Mompiche is a small beach town located on the coast of Ecuador in South America. It is known for its scenic beauty and unique geography, with a long stretch of black sand beach surrounded by lush vegetation and hills.

The area has a rich history, dating back to the indigenous people who lived there before the arrival of the Spanish. Mompiche was a major center for trade and commerce for the indigenous Moche people, and evidence of their presence can still be seen in the form of petroglyphs and other artifacts that have been found in the area.

When the Spanish arrived in the 16th century, they brought with them Christianity and enslaved the indigenous population, forcing them to work in the mines and on the plantations. In the following centuries, the area saw a great deal of economic and social changes, including the growth of fishing and agriculture, as well as the arrival of African slaves who were brought to work on the sugar and cacao plantations.

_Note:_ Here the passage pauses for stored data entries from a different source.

-- ==== Sys2Proof/Machine/Digest.lean ====
section
/-!
DEFINITION. Machine/Digest.lean: the hashing cores of the digest engine and the contexts that share them (R383, R384).
-/

namespace Sys2Proof.Machine

/-- A seat's cores. -/
def digCores (s : State) (seat : Nat) : DigCores := fgetD s.keys.cores seat ⟨[], [], [], 0⟩

/-- Set a seat's cores; CORES_BUSY shows those that run a context. -/
def setCores (seat : Nat) (d : DigCores) (s : State) : State :=
  { s with keys := { s.keys with cores := fset s.keys.cores seat d } }
    |> wr (Reg.DIG_STATUS_CORES_BUSY seat) ((List.range 4).foldl (fun n c => n + if fhas d.running c then 2 ^ c else 0) 0)

/-- Context 0 and the snoop contexts 1 to 7 (R383). -/
def snoops (ctx : Nat) : Bool := decide (ctx ≤ 7)

/-- The context that takes a core which falls free (R384): context 0, the snoop contexts in order of arrival, then the others round robin. -/
def digPick (d : DigCores) : Option DigJob :=
  let ready := d.waiting.filter fun j => !d.running.any fun r => r.2.ctx == j.ctx
  let others := ready.filter fun j => !snoops j.ctx
  let least := fun (l : List DigJob) => l.foldl (fun (b : Option DigJob) j => match b with
    | some x => if j.ctx < x.ctx then some j else b
    | none => some j) none
  match ready.find? (fun j => j.ctx == 0), ready.find? fun j => snoops j.ctx with
  | some j, _ => some j
  | none, some j => some j
  | none, none => (match least (others.filter fun j => decide (d.turn < j.ctx)) with
    | some j => some j
    | none => least others)

/-- A free core takes a context; whether it is another than the one it ran last, a switch. -/
def digTake (core : Nat) (d : DigCores) : DigCores × Bool :=
  if fhas d.running core then (d, false)
  else match digPick d with
    | none => (d, false)
    | some j =>
      ({ running := fset d.running core { j with took := 0 }, last := fset d.last core j.ctx, waiting := d.waiting.erase j,
         turn := if snoops j.ctx then d.turn else j.ctx }, fget d.last core != some j.ctx)

/-- A core absorbs up to `b` bytes in its present turn: all of a job of context 0 or of a snoop context, at most the rest of 4 KiB of another,
which then gives way to a context that waits (R384). The answer holds the bytes not used. -/
def digAbsorb (core b : Nat) (d : DigCores) : DigCores × Nat :=
  match fget d.running core with
  | none => (d, b)
  | some j =>
    let n := min b (if snoops j.ctx then j.left else min j.left (4096 - j.took))
    let j := { j with left := j.left - n, took := j.took + n }
    if j.left = 0 then ({ d with running := fdel d.running core }, b - n)
    else if !snoops j.ctx ∧ j.took = 4096 then
      let free := { d with running := fdel d.running core }
      if (digPick free).isSome then ({ free with waiting := d.waiting ++ [{ j with took := 0 }] }, b - n)
      else ({ d with running := fset d.running core { j with took := 0 } }, b - n)
    else ({ d with running := fset d.running core j }, b - n)

/-- One round over the four cores: each takes a context where it is free and absorbs; with the bytes that each core has left in this stroke and
the switches made. -/
def digRound (x : DigCores × List Nat × Nat) : DigCores × List Nat × Nat :=
  (List.range 4).foldl (fun x c =>
    let t := digTake c x.1
    let a := digAbsorb c (x.2.1.getD c 0) t.1
    (a.1, x.2.1.set c a.2, x.2.2 + b2n t.2)) x

/-- Rounds until the work or the stroke is over. -/
def digRounds : Nat → DigCores × List Nat × Nat → DigCores × List Nat × Nat
  | 0, x => x
  | fuel + 1, x => let y := digRound x; if y = x then x else digRounds fuel y

/-- Free cores take contexts that wait at once. -/
def digStart (seat : Nat) (s : State) : State :=
  let r := (List.range 4).foldl (fun (x : DigCores × Nat) c => let t := digTake c x.1; (t.1, x.2 + b2n t.2)) (digCores s seat, 0)
  s |> setCores seat r.1 |> bumpN (Reg.DIG_SWITCHES_COUNT seat) r.2

/-- Input for a context: more for one that still has some to absorb, else it waits for a core. -/
def digFeed (seat ctx bytes : Nat) (s : State) : State :=
  let d := digCores s seat
  let more := fun (j : DigJob) => if j.ctx = ctx then { j with left := j.left + bytes } else j
  let d := if !snoops ctx ∧ (d.waiting ++ d.running.map Prod.snd).any (fun j => j.ctx == ctx) = true then
      { d with waiting := d.waiting.map more, running := fmapV d.running fun _ j => more j }
    else { d with waiting := d.waiting ++ [⟨ctx, bytes, 0⟩] }
  s |> setCores seat d |> digStart seat

/-- The snoop context that takes the next block at the catch write port: the lowest that is free, else the lowest that has least to do. -/
def snoopFor (s : State) (seat : Nat) : Nat :=
  let d := digCores s seat
  let load := fun n => ((d.waiting ++ d.running.map Prod.snd).filter fun j => j.ctx == n).length
  (List.range 7).foldl (fun b i => if load (i + 1) < load b then i + 1 else b) 1

/-- A block with its stored metadata at the catch write port is a fingerprint job of a snoop context (R108, R383). -/
def digSnoop (seat bytes : Nat) (s : State) : State := s |> bumpN (Reg.DIG_BYTES seat) bytes |> digFeed seat (snoopFor s seat) bytes

/-- The boot-measurement context absorbs what the boot window brings as it comes: it takes core 0 of the stroke seat, and keeps it (R383,
R384). -/
def digBoot (s : State) : State :=
  let d := digCores s 0
  s |> when (fget d.last 0 != some 0) (bump (Reg.DIG_SWITCHES_COUNT 0)) |> setCores 0 { d with last := fset d.last 0 0 }

/-- The cores of a seat over one stroke: 12 GB/s each, which is 120 bytes a tick (R383). -/
def digServe (seat : Nat) (s : State) : State :=
  let d := digCores s seat
  if d.running = [] ∧ d.waiting = [] then s
  else
    let b := 120 * rd s Reg.STK_PERIOD_TICKS
    let work := (d.waiting ++ d.running.map Prod.snd).foldl (fun n j => n + 2 + j.left / 4096) 0
    let r := digRounds work (d, List.replicate 4 b, 0)
    s |> setCores seat r.1 |> bumpN (Reg.DIG_SWITCHES_COUNT seat) r.2.2

end Sys2Proof.Machine
end

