end Sys2Proof.Machine
end

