-- ==== Sys2Proof/Machine/MapOps.lean ====
section
/-!
DEFINITION. Machine/MapOps.lean: directories, map pages, entries, content records, references, the delta log and the translation cache
(R139 to R162, R186, R359).
-/

namespace Sys2Proof.Machine

/-! ### Keys -/

/-- Entries of a map page (R139). -/
def pageEnts : Nat := 2048

/-- Key of a directory entry: the owner (a namespace, a snapshot's or image's directory, a record table) and the page index. -/
def dirKey (owner idx : Nat) : Nat := owner * 4294967296 + idx

/-- Owner of a directory key. -/
def dirOwner (k : Nat) : Nat := k / 4294967296

/-- Page index of a directory key. -/
def dirIdx (k : Nat) : Nat := k % 4294967296

/-- Owner numbers of snapshot directories and images start here. -/
def imageOwner (n : Nat) : Nat := 4294967296 + n

/-- Owner number of the record table of a tenant, side and seat (R145). -/
def recOwner (tenant handle : Nat) : Nat := 8589934592 + tenant * 32 + handle / 34359738368 % 32

/-- Key of an LBA of a namespace. -/
def lbaKey (nsid lba : Nat) : Nat := nsid * 281474976710656 + lba

/-- Home seat of the pages of an owner: a namespace's by its number, a record table's by the handle; a snapshot's directory has
the home of its namespace, and the number of one that is only being released has that home too (`newOwner`). -/
def ownerSeat (s : State) (owner : Nat) : Nat :=
  if owner < 4294967296 then owner % s.hw.seats
  else if owner < 8589934592 then
    match s.snp.snaps.findSome? fun e => (e.2.owners.idxOf? owner).map fun i => e.2.members.getD i 0 with
    | some n => n % s.hw.seats
    | none => (match s.snp.links.findSome? fun e => (e.2.image.idxOf? owner).map fun i =>
        (match fget s.snp.cgs e.2.p.cg with | some c => c.members.getD i 0 | none => 0) with
      | some n => n % s.hw.seats
      | none => owner % s.hw.seats)
  else (owner - 8589934592) % 16 % s.hw.seats

/-! ### Entries -/

/-- An entry of a page never written: UNMAPPED, tag 0 (R141). -/
def entReset : MapEnt := ⟨0, false, false, false, false, 0, 0⟩

/-- States of an entry (*Entry states*, R141). -/
inductive EntSt where
  | unmapped | zero | dealloc | mapped | fault
  deriving DecidableEq, Repr

/-- How the map unit reads an entry (R141). -/
def entSt (e : MapEnt) : EntSt :=
  if e.spare ≠ 0 then .fault
  else if e.handle = 0 ∧ !e.zero ∧ !e.dealloc then .unmapped
  else if e.handle = 0 ∧ e.zero ∧ !e.dealloc then .zero
  else if e.handle ≠ 0 ∧ !e.zero ∧ e.dealloc then .dealloc
  else if e.handle ≠ 0 ∧ !e.zero ∧ !e.dealloc then .mapped
  else .fault

/-- An entry as its 64-bit word (*Logical map entry*, R140). -/
def entWord (e : MapEnt) : Nat :=
  e.replay % 2 ^ 16 + 2 ^ 16 * b2n e.zero + 2 ^ 17 * b2n e.dealloc + 2 ^ 18 * b2n e.shared + 2 ^ 19 * b2n e.pinned + 2 ^ 20 * e.spare + 2 ^ 24 * e.handle

/-- The directory entry of an LBA. -/
def dirOf (s : State) (owner lba : Nat) : Option DirEnt := fget s.map.dirs (dirKey owner (lba / pageEnts))

/-- The entry of an LBA as committed. -/
def entAt (s : State) (owner lba : Nat) : MapEnt :=
  match dirOf s owner lba with
  | some d => fgetD (fgetD s.map.pages d.page []) (lba % pageEnts) entReset
  | none => entReset

/-- A map fault (R141, R144): counted on the seat and in the fault table, with what it concerns. -/
def mapFault (seat : Nat) (detail : List Nat) (s : State) : State :=
  s |> bump (Reg.MAP_MAP_FAULT_COUNT seat) |> faultNote seat 0x13 seat detail

/-! ### Records and references (R143, R153, R154) -/

/-- Saturated reference count. -/
def refsMax : Nat := 1048575

/-- A content record; none when it is free. -/
def recOf (s : State) (tenant handle : Nat) : Option Rec :=
  match fget s.map.recs (recKey tenant handle) with
  | some r => if r.length = 0 then none else some r
  | none => none

/-- Set a record. -/
def setRec (k : Nat) (r : Rec) (s : State) : State := { s with map := { s.map with recs := fset s.map.recs k r } }

/-- Free a record: LENGTH 0, the index to be reused once the next checkpoint has completed (R153). -/
def freeRec (k : Nat) (s : State) : State :=
  match fget s.map.recs k with
  | some r => { s with map := { s.map with recs := fset s.map.recs k { r with length := 0 }, freed := (k, s.stk.ext) :: s.map.freed } }
  | none => s

/-- Free a record that has neither reference nor hold. -/
def freeIdle (k : Nat) (s : State) : State :=
  match fget s.map.recs k with
  | some r => if r.length ≠ 0 ∧ r.refs = 0 ∧ r.holds = 0 then freeRec k s else s
  | none => s

/-- Add a reference (R153); whether the entry that takes it must be PINNED because the record is saturated (R154). -/
def incRef (k : Nat) (s : State) : State × Bool :=
  match fget s.map.recs k with
  | some r => if r.refs = refsMax then (s, true) else (setRec k { r with refs := r.refs + 1 } s, false)
  | none => (s, false)

/-- Give up a reference, unless the record is saturated (R153, R154). -/
def decRef (k : Nat) (s : State) : State :=
  match fget s.map.recs k with
  | some r => if r.refs = refsMax ∨ r.length = 0 then s else s |> setRec k { r with refs := r.refs - 1 } |> freeIdle k
  | none => s
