/-- Extents of a row that collection copies. -/
def rowMovable (s : State) (pool row : Nat) : FMap Ext := fkeep (rowExts s pool row) fun a e => extMovable s a e

/-- The bytes of an extent to be copied reach its seat (R24, R241): over the keel from the seat that serves its member, or reconstructed where
that member cannot be read. -/
def extFetch (pool : Nat) (g : Group) (r : Row) (e : Ext) (s : State) : State :=
  let m := extMember g e
  if r.dram || (aliveMembers g e.row).contains m then memberKeel pool e.row m r.seat keelBack (16 * e.length) false s
  else rowDecode pool g e.row [m] r.seat s

/-- Copy one valid extent of a row into an open row and commit its MOVE (R170, R222); an extent that no record and no group names is
left where it is. The answer says whether a row was to be had. -/
def extMove (pool a : Nat) (s : State) : Bool × State :=
  match fget s.par.exts a, groupOf s pool with
  | some e, some g =>
    if extLive s a e || extPending s a then
      match rowOf s pool e.row with
      | none => (true, s)
      | some r => (match extAppend pool r.seat (moveStream s g r.seat r e) false r.slc e s with
        | (some new, s) => (true, s |> extFetch pool g r e |> moveExt a new e |> groupMod pool (fun g => { g with gcMoved := g.gcMoved + 16 * e.length }))
        | (none, s) => (false, s))
    else (true, s)
  | _, _ => (true, s)

/-- Write a failed row again as a new row (R222): every live extent is copied and moved; where no row is to be had the rewrite waits, the
DRAM copy is kept and the row's bytes stay dirty. -/
def rowRewrite (pool row : Nat) (s : State) : State :=
  let r := (rowExts s pool row).foldl (fun (x : Bool × State) e =>
    if x.1 then extMove pool e.1 x.2 else x) (true, s)
  match r.1, rowOf r.2 pool row with
  | true, some x => r.2 |> rowMod pool row (fun r => { r with rewrite := false, dram := r.st != .programmed || decide (0 < r.readers) })
      |> when (x.rewrite && x.st == .programmed) (dirtySub x.seat (rowBytes r.2 pool row + x.pad))
  | _, _ => rowMod pool row (fun r => { r with rewrite := true, dram := true }) r.2

/-- Rewrites that wait for a row try again, lowest row first. -/
def rewritesRetry (pool : Nat) (s : State) : State :=
  match groupOf s pool with
  | none => s
  | some g => foldS (g.rows.filter fun e => e.2.rewrite) (fun e s => rowRewrite pool e.1 s) s

/-- The number of a block in the retired list. -/
def blockNum (slot die block : Nat) : Nat := (slot * 1024 + die) * 16384 + block

/-- Blocks of a die of a slot that carry its share's bands: those after them are spares (R177). -/
def dieBlocks (s : State) (slot die : Nat) : Option Nat :=
  s.par.groups.findSome? fun g =>
    let has := fun (sh : Share) => sh.slot == slot && decide (sh.die ≤ die) && decide (die < sh.die + g.2.dies)
    if (g.2.geoms.any fun x => x.2.shares.any has) || g.2.rebuilds.any fun r => has r.target then some g.2.blocks else none

/-- A block of a slot has been retired, or carries a member of some band. -/
def blockTaken (s : State) (slot die block : Nat) : Bool :=
  s.par.groups.any fun g => g.2.retired.contains (blockNum slot die block) || g.2.bands.any fun b =>
    (List.range b.2.blocks.length).any fun m => b.2.blocks[m]? == some (die, block) && (match (geomOf g.2 b.2.geom).shares[m]? with
      | some sh => sh.slot == slot || (match rebuildOf g.2 sh with | some r => r.target.slot == slot | none => false)
      | none => false)

/-- A spare block for a member of a band: on the same die, else on the nearest die of the blade (R177; log entry 43). -/
def spareBlock (s : State) (slot die : Nat) : Option (Nat × Nat) :=
  match (slotOf s slot).geom with
  | none => none
  | some bg =>
    let on := fun d => match dieBlocks s slot d with
      | some n => ((List.range (bg.blocks - n)).find? fun i => !blockTaken s slot d (n + i)).map fun i => (d, n + i)
      | none => none
    (List.range bg.dies).findSome? fun i =>
      match (if i ≤ die then on (die - i) else none) with
      | some x => some x
      | none => on (die + i)

/-- Retire the block of a member of a band on a share (R177): the band continues on a spare block, and each of `pages` is read for its
copy on the spare; the pool's spare count falls, and a count below the floor makes the pool READ_ONLY at the next stroke edge. The
band's rows are on a retired block (R178). Addresses given before keep naming their extents through the band table (log entry 43). -/
def blockRetireOn (pool band m : Nat) (sh : Share) (pages : FMap Row) (s : State) : State :=
  match (groupOf s pool).bind fun g => (fget g.bands band).map fun b => (g, b) with
  | none => s
  | some (g, b) => (match b.blocks[m]? with
    | none => s
    | some (die, block) =>
      let new := spareBlock s sh.slot die
      let pages := if new.isSome then pages else []
      let from_ := fun n => fgetD g.salvage (pairKey n m) (die, block)
      let s := groupMod pool (fun g => { g with
        retired := blockNum sh.slot die block :: g.retired
        spareBlocks := g.spareBlocks - 1
        readOnlyDue := g.readOnlyDue || (!g.readOnly && decide (g.spareBlocks - 1 < g.floor))
        rows := fmapV g.rows fun n r => if bandOf g n = band ∧ r.st ≠ .freed then { r with onRetired := true } else r
        salvage := pages.foldl (fun l e => fset l (pairKey e.1 m) (from_ e.1)) g.salvage
        bands := fset g.bands band { b with blocks := b.blocks.set m (new.getD (die, block)) } }) s
      foldS pages (fun e s =>
        let f := from_ e.1
        nandIssue sh.slot (readCmd f.1 f.2 (pageOf g e.1) (startLevel s sh.slot f.1 f.2) 255 false e.2.slc (.salvage pool e.1 m)) s) s)

/-- Retire the block of a member of a band: every page of it already programmed is copied (R177). -/
def blockRetire (pool band m : Nat) (s : State) : State :=
  match (groupOf s pool).bind fun g => (fget g.bands band).map fun b => (g, b) with
  | none => s
  | some (g, b) => (match memberShare g b m with
    | some sh => blockRetireOn pool band m sh (fkeep g.rows fun n r =>
        bandOf g n == band && (r.st == .programmed || (r.st == .closed && !r.left.contains m)) && !r.erased.contains m) s
    | none => s)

Today, Mompiche is a popular tourist destination, attracting visitors from around the world who come to enjoy its natural beauty and rich cultural heritage. Despite its growing popularity, the town has managed to retain its traditional character, and many of its buildings and structures have been preserved to provide a glimpse into its past.

Location 
Located in the Esmeraldas region of North Western Ecuador, Mompiche is located at the south end of a bay that encompasses the city of San Francisco in the north, Muisne and La Mancha in the center, and Mompiche in the south.